▶ [About this exercise] Write out the data below exactly, beginning with the first line and ending once the line that has "open Sys2Proof" is written.

━━━━━━━━━━

-- ==== Sys2Proof/Laws/Memory.lean ====
section
/-! SUPPORT. The laws of memory: every write keeps the canonical form, a byte written reads back, every other byte stays; the code columns. -/

namespace Sys2Proof.Machine

open Sys2Proof

theorem memWf_iff {s : State} : s.memWf = true ↔ Memory.wf s.mem.cells = true ∧ tabWf noByte s.mem.hbm = true := by
  rw [State.memWf, Bool.and_eq_true]

theorem putBytes_wf {m : List Host.Cell} (k : Nat) (bs : Bytes) (h : Memory.wf m = true) : Memory.wf (putBytes m k bs) = true := by
  induction bs generalizing m k with
  | nil => exact h
  | cons b bs ih => exact ih _ (tabWf_set _ _ h)

theorem putHbm_wf {m : Tab (Option W8)} (k : Nat) (bs : Bytes) (h : tabWf noByte m = true) :
    tabWf noByte (putHbm m k bs) = true := by
  induction bs generalizing m k with
  | nil => exact h
  | cons b bs ih => exact ih _ (tabWf_set _ _ h)

/-- What a byte reads as after a write of a list of bytes. -/
theorem tabGet_putBytes (m : List Host.Cell) (k j : Nat) (bs : Bytes) :
    tabGet zero8 (putBytes m k bs) j = if k ≤ j ∧ j < k + bs.length then bs.getD (j - k) 0 else tabGet zero8 m j := by
  induction bs generalizing m k with
  | nil => rw [putBytes, if_neg]; rintro ⟨h1, h2⟩; exact absurd h2 (Nat.not_lt.2 h1)
  | cons b bs ih =>
    rw [putBytes, ih, tabGet_set, List.length_cons]
    rcases Nat.lt_trichotomy j k with h | rfl | h
    · rw [if_neg (by omega), if_neg (Nat.ne_of_lt h), if_neg (by omega)]
    · rw [if_neg (by omega), if_pos rfl, if_pos (by rw [Nat.add_comm]; omega), Nat.sub_self]; rfl
    · obtain ⟨n, rfl⟩ := Nat.exists_eq_add_of_lt h
      have e : k + n + 1 - k = n + 1 := by omega
      rw [e, List.getD_cons_succ, Nat.add_right_comm k n 1, Nat.add_sub_cancel_left, if_neg (Nat.ne_of_gt (by omega))]
      exact ite_congr (propext (by omega)) (fun _ => rfl) fun _ => rfl

/-- Columns are drawn from the list, one place after another. -/
theorem pickColumns_mem : ∀ (n i : Nat) (l : List W8) (x : W8), n ≤ l.length → x ∈ pickColumns n i l → x ∈ l
  | 0, _, _, _, _, h => by simp [pickColumns] at h
  | n + 1, i, l, x, hn, h => by
    have hj : Config.eccPick i % l.length < l.length := Nat.mod_lt _ (by omega)
    rw [pickColumns, List.mem_cons] at h
    obtain rfl | h := h
    · simp [List.getD_eq_getElem?_getD, List.getElem?_eq_getElem hj]
    · exact List.mem_of_mem_eraseIdx (pickColumns_mem n (i + 1) _ x (by rw [List.length_eraseIdx_of_lt hj]; omega) h)

/-- Every column has odd weight (R166). -/
theorem eccColumns_odd {x : W8} (h : x ∈ eccColumns) : popCount x % 2 = 1 := by
  simpa using (List.mem_filter.mp (pickColumns_mem 72 0 _ x (by decide +kernel) h)).2

/-- The syndrome that is the column of bit 0 names a correctable word. -/
theorem eccClass_column : eccClass (eccColumns.getD 0 0) = .correctable := by
  have ho : popCount (eccColumns.getD 0 0) % 2 = 1 := eccColumns_odd (by simp [eccColumns, pickColumns])
  have hz : eccColumns.getD 0 0 ≠ 0 := fun h => by rw [h] at ho; exact absurd ho (by decide)
  have hb : (eccBit (eccColumns.getD 0 0)).isSome = true := by
    rw [eccBit, List.find?_isSome]; exact ⟨0, by simp, by simp⟩
  rw [eccClass, if_neg hz, if_pos ⟨ho, hb⟩]

/-- A stored word keeps the syndrome it was stored with. -/
theorem State.storeWord_syndrome (s : State) (k : Nat) (x : W64) (syn : W8) : (s.storeWord k x syn).syndrome k = syn := by
  simp [State.storeWord, State.syndrome]
end Sys2Proof.Machine
end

━━━━━━━━━━

▶ [Result of this exercise]
-- ==== Sys2Proof/Laws/Memory.lean ====
section
/-! SUPPORT. The laws of memory: every write keeps the canonical form, a byte written reads back, every other byte stays; the code columns. -/

namespace Sys2Proof.Machine

open Sys2Proof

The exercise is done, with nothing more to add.